Adina Williams is a postdoctoral researcher in the Facebook Artificial Intelligence Research (FAIR) Group in New York City. She received her PhD in Linguistics under the supervision of Liina Pylkkänen in 2018 from New York University, where she also contributed to the Machine Learning for Language Laboratory in the Center for Data Science with the support of Sam Bowman. Prior to that, she received an MA in Linguistics from Michigan State University, and two BS, one in Mandarin Chinese and one in Molecular Neuroscience, from the University of Michigan. Her research focuses on cognitive scientific approaches to the study of linguistic meaning, particularly compositional meaning mediated by syntactic and morphological structure. Her recent research topics include the neural basis of argument structure and plurality, understanding inherent biases in deep neural networks, natural language inference (benchmark datasets, cross-lingual NLI, and NLI as an task), and idiosyncrasies in meaning in morphological and grammatical systems across languages. -
Janet Pierrehumbert (Oxford)
Title: Plausible Morphology
Abstract: Productive word-formation patterns are the dominant source of rare and novel words in language. These patterns include inflectional morphology, derivational morphology, and compounding. While computational morphology has made impressive progress, rare and novel words continue to be a bigger challenge for NLP systems than for humans. Thus, it is worth thinking about how current computational algorithms compare to what humans do in acquiring and using a robust and adaptable lexical system. In this talk, I will discuss some characteristics of current algorithms that are cognitively plausible, quite likely being reasons they succeed as well as they do. I will also discuss some problems that must be addressed to create even more plausible algorithms in the future.
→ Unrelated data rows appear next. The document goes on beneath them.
-- ==== Sys2Proof/Machine/Port.lean ====
section
/-! DEFINITION. The CMD port and one event of the outside (spec/43_system.md R221 to R225;
spec/30_encoding.md R86; spec/60_exceptions.md R236). -/

namespace Sys2Proof.Machine

/-- A host write of word `w` to CMD, in the order of 30_encoding.md R86: ignored while STATUS.ERR = 1
(60_exceptions.md R236), E_BAD_CMD for an illegal word, else the command's rule (43_system.md R223). -/
def cmdWrite (w : Word) (s : State) : Host.Outcome State Fault Refusal :=
  if s.status.err then .next s
  else
    match decode w with
    | .error _ => .next (s.enterFault .badCmd none)
    | .ok i => exec i s

/-- `MmioWrite(off, v)` (43_system.md R221). -/
def mmioWrite (off : Nat) (v : Word) (s : State) : Host.Outcome State Fault Refusal :=
  if windowReg off = .cmd then cmdWrite v s else .next (regWrite (windowReg off) v s)

/-- One event of the outside. -/
def hostEvent (e : HostEvent) (s : State) : Host.Outcome State Fault Refusal :=
  match e with
  | .write off width v =>
    if accessInModel off width then mmioWrite off v s else .refused .hostAccessOutsideModel
  | .read off width =>
    if accessInModel off width then .next { s with readData := mmioRead off s }
    else .refused .hostAccessOutsideModel
  | .store a v => .next { s with mem := Memory.write s.mem a.toNat v }
  | .powerOnReset => .next s.resetEngine

/-- The next event to come is taken from the list and happens; with none to come the engine waits for
the host and nothing changes (70_reset_and_hazards.md R261). -/
def takeEvent (s : State) : Host.Outcome State Fault Refusal :=
  match s.inbox with
  | [] => .next s
  | e :: rest => hostEvent e { s with inbox := rest }

/-- The host's next event is a write of word `w` to CMD, offset 0x008 (10_state.md R24). -/
def State.queueCmd (s : State) (w : Word) : State :=
  { s with inbox := .write 0x008 .w32 w :: s.inbox }

end Sys2Proof.Machine
end

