-- ==== Sys2Proof/Certificates/Slice0/Obligations.lean ====
section
/-! DEFINITION. The statements about the engine, each from numbered rules of the spec, or derived from
them where its docstring says so. -/

section Statements

open Sys2Proof Sys2Proof.Machine

/-! ## Encoding (30_encoding.md) -/

/-- Every command is the command its word decodes to, an ill-formed PAL_LOAD too (R80 to R83). -/
def Obligations.DecodeEncodeRoundTrip : Prop := ∀ i : Instr, decode (encode i) = .ok i

/-- A word that is a command is that command's word: no bit of it is dropped (R80 to R84). -/
def Obligations.EncodeDecodeInverse : Prop := ∀ (w : Word) (i : Instr), decode w = .ok i → encode i = w

/-- The defined opcodes with their numbers, forms and masks, and "A word selects a command when
`w & mask = OP << 24`" (R83). -/
def Obligations.WordSelectsItsCommand : Prop :=
  (∀ o : Opcode,
    (o, o.number, o.form) ∈
      [(Opcode.nop, 0x00#8, Form.z), (.crcInit, 0x01#8, .z), (.crcByte, 0x02#8, .b), (.crcMem, 0x03#8, .l),
       (.crcCheck, 0x04#8, .k), (.adlerInit, 0x08#8, .z), (.adlerByte, 0x09#8, .b), (.adlerMem, 0x0A#8, .l),
       (.adlerCheck, 0x0B#8, .k), (.passBegin, 0x10#8, .z), (.unfilterByte, 0x11#8, .b),
       (.unfilter, 0x12#8, .l), (.palLoad, 0x18#8, .n), (.swizzleRow, 0x19#8, .z)]) ∧
  ∀ (f : Form) (mask : Word),
    (f, mask) ∈ [(Form.z, 0xFFFFFFFF#32), (.b, 0xFFFFFF00#32), (.l, 0xFF000000#32), (.k, 0xFFFFFFFE#32),
      (.n, 0xFFFFFE00#32)] →
    ∀ o : Opcode, o.form = f → ∀ w : Word,
      (∃ i, decode w = .ok i ∧ i.opcode = o) ↔ w &&& mask = o.number.setWidth 32 <<< 24

/-- Which words are illegal, and that an illegal word, or a PAL_LOAD with `n = 0` or `n > 256`, raises
E_BAD_CMD without an address "and has no other effect" (R84). -/
def Obligations.IllegalWordFaults : Prop :=
  (∀ op : Byte, (∀ o : Opcode, o.number ≠ op) ↔
    (0x05 ≤ op.toNat ∧ op.toNat ≤ 0x07) ∨ (0x0C ≤ op.toNat ∧ op.toNat ≤ 0x0F) ∨
      (0x13 ≤ op.toNat ∧ op.toNat ≤ 0x17) ∨ 0x1A ≤ op.toNat) ∧
  (∀ w : Word, IllegalWord w ↔ ∀ i, decode w ≠ .ok i) ∧
  (∀ (w : Word) (s : State), IllegalWord w → s.status.err = false →
    cmdWrite w s = .next (s.enterFault .badCmd none)) ∧
  ∀ (n : BitVec 9) (s : State), n.toNat = 0 ∨ 256 < n.toNat →
    exec (.palLoad n) s = .next (s.enterFault .badCmd none) ∧
      (s.status.err = false → cmdWrite (0x18#8 ++ 0#15 ++ n) s = .next (s.enterFault .badCmd none))

/-- How the operand fields are assembled: unsigned, zero-extended and not scaled (R82). -/
def Obligations.OperandFieldsAreWordBits : Prop :=
  ∀ (w : Word) (i : Instr), decode w = .ok i →
    (∀ v, i = .crcByte v ∨ i = .adlerByte v ∨ i = .unfilterByte v → v.toNat = w.toNat % 2 ^ 8) ∧
    (∀ len, i = .crcMem len ∨ i = .adlerMem len ∨ i = .unfilter len → len.toNat = w.toNat % 2 ^ 24) ∧
    (∀ k, i = .crcCheck k ∨ i = .adlerCheck k → k = w.getLsbD 0) ∧
    (∀ n, i = .palLoad n → n.toNat = w.toNat % 2 ^ 9)

/-- One word of each family, written out from the encodings of R81 and R83. -/
def Obligations.SpecWordsDecode : Prop :=
  decode 0x00000000#32 = .ok .nop ∧ decode 0x02000061#32 = .ok (.crcByte 0x61#8) ∧
  decode 0x04000001#32 = .ok (.crcCheck true) ∧ decode 0x0A000009#32 = .ok (.adlerMem 9#24) ∧
  decode 0x1200000A#32 = .ok (.unfilter 10#24) ∧ decode 0x18000100#32 = .ok (.palLoad 256#9) ∧
  decode 0x19000000#32 = .ok .swizzleRow

/-! ## One step (43_system.md R221 to R225) -/

/-- "A host write of word `w` to CMD runs the command in one atomic step": ignored while halted, E_BAD_CMD
for an illegal word, else the command that the word decodes to (R223). -/
def Obligations.StepRunsTheDecodedCommand : Prop :=
  ∀ (w : Word) (rest : List HostEvent) (s : State), s.inbox = .write 0x008 .w32 w :: rest →
    (s.status.err = true → step s = .next { s with inbox := rest }) ∧
    (s.status.err = false → IllegalWord w →
      step s = .next (State.enterFault { s with inbox := rest } .badCmd none)) ∧
    (s.status.err = false → ∀ i, decode w = .ok i → step s = exec i { s with inbox := rest })

/-- A host access of another width, at an offset that is no multiple of 4, or beyond the window has no
step (R225). -/
def Obligations.AccessOutsideTheModelIsRefused : Prop :=
  ∀ (off : Nat) (width : AccessWidth) (rest : List HostEvent) (s : State),
    ¬(width = .w32 ∧ off % 4 = 0 ∧ off < 0x1000) →
    (∀ v, s.inbox = .write off width v :: rest → step s = .refused .hostAccessOutsideModel) ∧
    (s.inbox = .read off width :: rest → step s = .refused .hostAccessOutsideModel)

/-- What the model's step does with the events that are no register access, and without one: a store of
another agent, and waiting (the model's choices, notes/assumptions/1.md and 2.md; 20_memory.md R71 and
70_reset_and_hazards.md R261 are what they rest on); and what power-on reset, and SOFT_RESET like it, leave
alone: the bus memory, the platform and the model's own fields (the model's deduction,
notes/assumptions/3.md, which no rule states). -/
def Obligations.StepWithoutARegisterAccess : Prop :=
  ∀ s : State,
    (s.inbox = [] → step s = .next s) ∧
    (∀ (a : Addr) (v : Byte) (rest : List HostEvent), s.inbox = .store a v :: rest →
      ∃ t, step s = .next t ∧ t = { s with inbox := rest, mem := t.mem } ∧
        ∀ b, Memory.read t.mem b = if b = a.toNat then v else Memory.read s.mem b) ∧
    ∀ (e : HostEvent) (rest : List HostEvent),
      e = .powerOnReset ∨ (∃ v : Word, v.getLsbD 0 = true ∧ e = .write 0x000 .w32 v) → s.inbox = e :: rest →
      ∃ t, step s = .next t ∧ t.mem = s.mem ∧ t.platform = s.platform ∧ t.inbox = rest ∧
        t.readData = s.readData ∧ t.busLog = s.busLog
Janet B. Pierrehumbert is Professor of Language Modeling in the Department of Engineering Science, University of Oxford. Her MIT Ph.D thesis developed a model of the phonology and phonetics of English intonation. She was a Member of Technical Staff in Linguistics in and Artificial Intelligence at AT&T Bell Labs from 1982 to 1989, where she worked on algorithms for providing natural and expressive intonation in speech synthesis. After moving to Northwestern University in 1989, she turned to experimental and computational investigations of lexical systems. She moved to Oxford in 2015. Her current research focuses on how lexical systems can be acquired from statistical patterns in linguistic experience, how they are deployed in creating and processing new words, and how cognitive and social factors interact to determine lexical patterns in linguistic communities. She teaches the course on statistical NLP for social data scientists in Oxford’s new Social Data Science post-graduate program. Pierrehumbert is a Fellow of the Cognitive Science Society, the Linguistic Society of America, and the American Academy of Arts and Sciences. She was elected as a member of the US National Academy of Sciences in 2019.